There was a world of pride in his tone; the pride of the soldier-servant who is responsible for the smartness of his master's outturn.

"Aye!" assented Marrion, grimly recognising that the figure before her was more to her mind in some ways than the other which had gone swaggering through the quadrangle. This one was broader in the chest, simpler in its ugly angular face and small pathetic-looking blue eyes, and simple--oh, so irritatingly simple!--in the devotion writ large in its every look, its every intonation.

"Well, I'm glad you're both home safe," she said, putting the barrier of refined speech between them. Then a resentment, of which she was innately ashamed even while she yielded to it, made her add: "And I suppose you've brought home a wife on the strength of the regiment?"

Andrew Fraser stared for a second, then shouldered his valise again deftly--

"Ye ken fine, Marrion Paul," he said sternly, as he went on, "that there never was but ae woman in the wurrld for me, an' never will be."

And so he left her feeling small and mean.

She watched him across the courtyard following on his master's steps. A fine figure of a man. No swagger there, nothing to clash with the grey old walls.

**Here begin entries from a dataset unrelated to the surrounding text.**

/-! ### modConn -/

@[simp] theorem modConn_pending (s : State) (c : Nat) (f : Conn → Conn) : (modConn s c f).pending = s.pending := rfl
@[simp] theorem modConn_free (s : State) (c : Nat) (f : Conn → Conn) : (modConn s c f).free = s.free := rfl
@[simp] theorem modConn_out (s : State) (c : Nat) (f : Conn → Conn) : (modConn s c f).out = s.out := rfl
@[simp] theorem modConn_dt (s : State) (c : Nat) (f : Conn → Conn) : (modConn s c f).dt = s.dt := rfl
@[simp] theorem modConn_phiro (s : State) (c : Nat) (f : Conn → Conn) : (modConn s c f).phiro = s.phiro := rfl
@[simp] theorem modConn_cds (s : State) (c : Nat) (f : Conn → Conn) : (modConn s c f).cds = s.cds := rfl
@[simp] theorem modConn_polders (s : State) (c : Nat) (f : Conn → Conn) : (modConn s c f).polders = s.polders := rfl
@[simp] theorem modConn_cores (s : State) (c : Nat) (f : Conn → Conn) : (modConn s c f).cores = s.cores := rfl
@[simp] theorem modConn_mem (s : State) (c : Nat) (f : Conn → Conn) : (modConn s c f).mem = s.mem := rfl
@[simp] theorem modConn_grist (s : State) (c : Nat) (f : Conn → Conn) : (modConn s c f).grist = s.grist := rfl
@[simp] theorem modConn_health (s : State) (c : Nat) (f : Conn → Conn) : (modConn s c f).health = s.health := rfl
@[simp] theorem modConn_xlat (s : State) (c : Nat) (f : Conn → Conn) : (modConn s c f).xlat = s.xlat := rfl
@[simp] theorem modConn_fabric (s : State) (c : Nat) (f : Conn → Conn) : (modConn s c f).fabric = s.fabric := rfl
@[simp] theorem modConn_errors (s : State) (c : Nat) (f : Conn → Conn) : (modConn s c f).errors = s.errors := rfl
@[simp] theorem modConn_kiln (s : State) (c : Nat) (f : Conn → Conn) : (modConn s c f).kiln = s.kiln := rfl
@[simp] theorem modConn_reeve (s : State) (c : Nat) (f : Conn → Conn) : (modConn s c f).reeve = s.reeve := rfl
@[simp] theorem modConn_power (s : State) (c : Nat) (f : Conn → Conn) : (modConn s c f).power = s.power := rfl

/-! ### modOwner -/

@[simp] theorem modOwner_pending (s : State) (o : Nat) (f : Owner → Owner) : (modOwner s o f).pending = s.pending := rfl
@[simp] theorem modOwner_free (s : State) (o : Nat) (f : Owner → Owner) : (modOwner s o f).free = s.free := rfl
@[simp] theorem modOwner_out (s : State) (o : Nat) (f : Owner → Owner) : (modOwner s o f).out = s.out := rfl
@[simp] theorem modOwner_dt (s : State) (o : Nat) (f : Owner → Owner) : (modOwner s o f).dt = s.dt := rfl
@[simp] theorem modOwner_phiro (s : State) (o : Nat) (f : Owner → Owner) : (modOwner s o f).phiro = s.phiro := rfl
@[simp] theorem modOwner_cds (s : State) (o : Nat) (f : Owner → Owner) : (modOwner s o f).cds = s.cds := rfl
@[simp] theorem modOwner_polders (s : State) (o : Nat) (f : Owner → Owner) : (modOwner s o f).polders = s.polders := rfl
@[simp] theorem modOwner_cores (s : State) (o : Nat) (f : Owner → Owner) : (modOwner s o f).cores = s.cores := rfl
@[simp] theorem modOwner_mem (s : State) (o : Nat) (f : Owner → Owner) : (modOwner s o f).mem = s.mem := rfl
@[simp] theorem modOwner_grist (s : State) (o : Nat) (f : Owner → Owner) : (modOwner s o f).grist = s.grist := rfl
@[simp] theorem modOwner_health (s : State) (o : Nat) (f : Owner → Owner) : (modOwner s o f).health = s.health := rfl
@[simp] theorem modOwner_xlat (s : State) (o : Nat) (f : Owner → Owner) : (modOwner s o f).xlat = s.xlat := rfl
@[simp] theorem modOwner_port (s : State) (o : Nat) (f : Owner → Owner) : (modOwner s o f).port = s.port := rfl
@[simp] theorem modOwner_errors (s : State) (o : Nat) (f : Owner → Owner) : (modOwner s o f).errors = s.errors := rfl
@[simp] theorem modOwner_kiln (s : State) (o : Nat) (f : Owner → Owner) : (modOwner s o f).kiln = s.kiln := rfl
@[simp] theorem modOwner_reeve (s : State) (o : Nat) (f : Owner → Owner) : (modOwner s o f).reeve = s.reeve := rfl
@[simp] theorem modOwner_power (s : State) (o : Nat) (f : Owner → Owner) : (modOwner s o f).power = s.power := rfl

/-! ### modLink -/

@[simp] theorem modLink_pending (s : State) (k : Nat) (f : Link → Link) : (modLink s k f).pending = s.pending := rfl
@[simp] theorem modLink_free (s : State) (k : Nat) (f : Link → Link) : (modLink s k f).free = s.free := rfl
@[simp] theorem modLink_out (s : State) (k : Nat) (f : Link → Link) : (modLink s k f).out = s.out := rfl
@[simp] theorem modLink_dt (s : State) (k : Nat) (f : Link → Link) : (modLink s k f).dt = s.dt := rfl
@[simp] theorem modLink_phiro (s : State) (k : Nat) (f : Link → Link) : (modLink s k f).phiro = s.phiro := rfl
@[simp] theorem modLink_cds (s : State) (k : Nat) (f : Link → Link) : (modLink s k f).cds = s.cds := rfl
@[simp] theorem modLink_polders (s : State) (k : Nat) (f : Link → Link) : (modLink s k f).polders = s.polders := rfl
@[simp] theorem modLink_cores (s : State) (k : Nat) (f : Link → Link) : (modLink s k f).cores = s.cores := rfl
@[simp] theorem modLink_mem (s : State) (k : Nat) (f : Link → Link) : (modLink s k f).mem = s.mem := rfl
@[simp] theorem modLink_grist (s : State) (k : Nat) (f : Link → Link) : (modLink s k f).grist = s.grist := rfl
@[simp] theorem modLink_health (s : State) (k : Nat) (f : Link → Link) : (modLink s k f).health = s.health := rfl
@[simp] theorem modLink_xlat (s : State) (k : Nat) (f : Link → Link) : (modLink s k f).xlat = s.xlat := rfl
@[simp] theorem modLink_port (s : State) (k : Nat) (f : Link → Link) : (modLink s k f).port = s.port := rfl
@[simp] theorem modLink_errors (s : State) (k : Nat) (f : Link → Link) : (modLink s k f).errors = s.errors := rfl
@[simp] theorem modLink_kiln (s : State) (k : Nat) (f : Link → Link) : (modLink s k f).kiln = s.kiln := rfl
@[simp] theorem modLink_reeve (s : State) (k : Nat) (f : Link → Link) : (modLink s k f).reeve = s.reeve := rfl
@[simp] theorem modLink_power (s : State) (k : Nat) (f : Link → Link) : (modLink s k f).power = s.power := rfl

/-! ### modScope -/

@[simp] theorem modScope_pending (s : State) (k : Nat) (f : Scope → Scope) : (modScope s k f).pending = s.pending := rfl
@[simp] theorem modScope_free (s : State) (k : Nat) (f : Scope → Scope) : (modScope s k f).free = s.free := rfl
@[simp] theorem modScope_out (s : State) (k : Nat) (f : Scope → Scope) : (modScope s k f).out = s.out := rfl
@[simp] theorem modScope_dt (s : State) (k : Nat) (f : Scope → Scope) : (modScope s k f).dt = s.dt := rfl
@[simp] theorem modScope_phiro (s : State) (k : Nat) (f : Scope → Scope) : (modScope s k f).phiro = s.phiro := rfl
@[simp] theorem modScope_cds (s : State) (k : Nat) (f : Scope → Scope) : (modScope s k f).cds = s.cds := rfl
@[simp] theorem modScope_polders (s : State) (k : Nat) (f : Scope → Scope) : (modScope s k f).polders = s.polders := rfl
@[simp] theorem modScope_cores (s : State) (k : Nat) (f : Scope → Scope) : (modScope s k f).cores = s.cores := rfl
@[simp] theorem modScope_mem (s : State) (k : Nat) (f : Scope → Scope) : (modScope s k f).mem = s.mem := rfl
@[simp] theorem modScope_grist (s : State) (k : Nat) (f : Scope → Scope) : (modScope s k f).grist = s.grist := rfl
@[simp] theorem modScope_health (s : State) (k : Nat) (f : Scope → Scope) : (modScope s k f).health = s.health := rfl
@[simp] theorem modScope_xlat (s : State) (k : Nat) (f : Scope → Scope) : (modScope s k f).xlat = s.xlat := rfl
@[simp] theorem modScope_fabric (s : State) (k : Nat) (f : Scope → Scope) : (modScope s k f).fabric = s.fabric := rfl
@[simp] theorem modScope_port (s : State) (k : Nat) (f : Scope → Scope) : (modScope s k f).port = s.port := rfl
@[simp] theorem modScope_kiln (s : State) (k : Nat) (f : Scope → Scope) : (modScope s k f).kiln = s.kiln := rfl
@[simp] theorem modScope_reeve (s : State) (k : Nat) (f : Scope → Scope) : (modScope s k f).reeve = s.reeve := rfl
@[simp] theorem modScope_power (s : State) (k : Nat) (f : Scope → Scope) : (modScope s k f).power = s.power := rfl

/-! ### modSpare -/

@[simp] theorem modSpare_pending (s : State) (n : Nat) (f : SpareMap → SpareMap) : (modSpare s n f).pending = s.pending := rfl
@[simp] theorem modSpare_free (s : State) (n : Nat) (f : SpareMap → SpareMap) : (modSpare s n f).free = s.free := rfl
@[simp] theorem modSpare_out (s : State) (n : Nat) (f : SpareMap → SpareMap) : (modSpare s n f).out = s.out := rfl
@[simp] theorem modSpare_dt (s : State) (n : Nat) (f : SpareMap → SpareMap) : (modSpare s n f).dt = s.dt := rfl
@[simp] theorem modSpare_phiro (s : State) (n : Nat) (f : SpareMap → SpareMap) : (modSpare s n f).phiro = s.phiro := rfl
@[simp] theorem modSpare_cds (s : State) (n : Nat) (f : SpareMap → SpareMap) : (modSpare s n f).cds = s.cds := rfl
@[simp] theorem modSpare_polders (s : State) (n : Nat) (f : SpareMap → SpareMap) : (modSpare s n f).polders = s.polders := rfl
@[simp] theorem modSpare_cores (s : State) (n : Nat) (f : SpareMap → SpareMap) : (modSpare s n f).cores = s.cores := rfl
@[simp] theorem modSpare_mem (s : State) (n : Nat) (f : SpareMap → SpareMap) : (modSpare s n f).mem = s.mem := rfl
@[simp] theorem modSpare_grist (s : State) (n : Nat) (f : SpareMap → SpareMap) : (modSpare s n f).grist = s.grist := rfl
@[simp] theorem modSpare_health (s : State) (n : Nat) (f : SpareMap → SpareMap) : (modSpare s n f).health = s.health := rfl
@[simp] theorem modSpare_xlat (s : State) (n : Nat) (f : SpareMap → SpareMap) : (modSpare s n f).xlat = s.xlat := rfl
@[simp] theorem modSpare_fabric (s : State) (n : Nat) (f : SpareMap → SpareMap) : (modSpare s n f).fabric = s.fabric := rfl
@[simp] theorem modSpare_port (s : State) (n : Nat) (f : SpareMap → SpareMap) : (modSpare s n f).port = s.port := rfl
@[simp] theorem modSpare_errors (s : State) (n : Nat) (f : SpareMap → SpareMap) : (modSpare s n f).errors = s.errors := rfl
@[simp] theorem modSpare_kiln (s : State) (n : Nat) (f : SpareMap → SpareMap) : (modSpare s n f).kiln = s.kiln := rfl
@[simp] theorem modSpare_power (s : State) (n : Nat) (f : SpareMap → SpareMap) : (modSpare s n f).power = s.power := rfl

/-! ### modPort -/

@[simp] theorem modPort_pending (s : State) (f : Port → Port) : (modPort s f).pending = s.pending := rfl
@[simp] theorem modPort_free (s : State) (f : Port → Port) : (modPort s f).free = s.free := rfl
@[simp] theorem modPort_out (s : State) (f : Port → Port) : (modPort s f).out = s.out := rfl
@[simp] theorem modPort_dt (s : State) (f : Port → Port) : (modPort s f).dt = s.dt := rfl
@[simp] theorem modPort_phiro (s : State) (f : Port → Port) : (modPort s f).phiro = s.phiro := rfl
@[simp] theorem modPort_cds (s : State) (f : Port → Port) : (modPort s f).cds = s.cds := rfl
@[simp] theorem modPort_polders (s : State) (f : Port → Port) : (modPort s f).polders = s.polders := rfl
@[simp] theorem modPort_cores (s : State) (f : Port → Port) : (modPort s f).cores = s.cores := rfl
@[simp] theorem modPort_mem (s : State) (f : Port → Port) : (modPort s f).mem = s.mem := rfl
@[simp] theorem modPort_grist (s : State) (f : Port → Port) : (modPort s f).grist = s.grist := rfl
@[simp] theorem modPort_health (s : State) (f : Port → Port) : (modPort s f).health = s.health := rfl
@[simp] theorem modPort_xlat (s : State) (f : Port → Port) : (modPort s f).xlat = s.xlat := rfl
@[simp] theorem modPort_fabric (s : State) (f : Port → Port) : (modPort s f).fabric = s.fabric := rfl
@[simp] theorem modPort_errors (s : State) (f : Port → Port) : (modPort s f).errors = s.errors := rfl
@[simp] theorem modPort_kiln (s : State) (f : Port → Port) : (modPort s f).kiln = s.kiln := rfl
@[simp] theorem modPort_reeve (s : State) (f : Port → Port) : (modPort s f).reeve = s.reeve := rfl
@[simp] theorem modPort_power (s : State) (f : Port → Port) : (modPort s f).power = s.power := rfl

But that made no difference, no difference at all. That was the worst of it.

[CHAPTER II]

Marmaduke Muir had meanwhile found his familiar way through the low arch which, piercing the extreme corner of the eastern side of the quadrangle, formed the connecting link between the older part of Drummuir Castle and the new. For the rest, this eastern wall showed blank save for a loophole or two. It was, in effect, simply the back wall of what in Scotland is called the square; that is, the continuation of stables, cow-houses and woodsheds which appertain to a country mansion in the north. It had evidently been built as a wind-screen to the western wing, which, overlooking the river, had been the residential portion of the house before the southern wing had been added to close in the quadrangle. Altogether it was a fine old place, magnificently situated in the slight hollow which dipped between the high old red sandstone cliffs of the Aberdeenshire coast, and the lower yet still high old red sandstone cliffs which for a mile or two formed the eastward bank of the river Drum. Standing still on the grass-plot in the centre of the courtyard a quick ear could detect two water sounds--the rhythmic roll of the waves of the North Sea on the one hand, and the incessant rush of the running river on the other.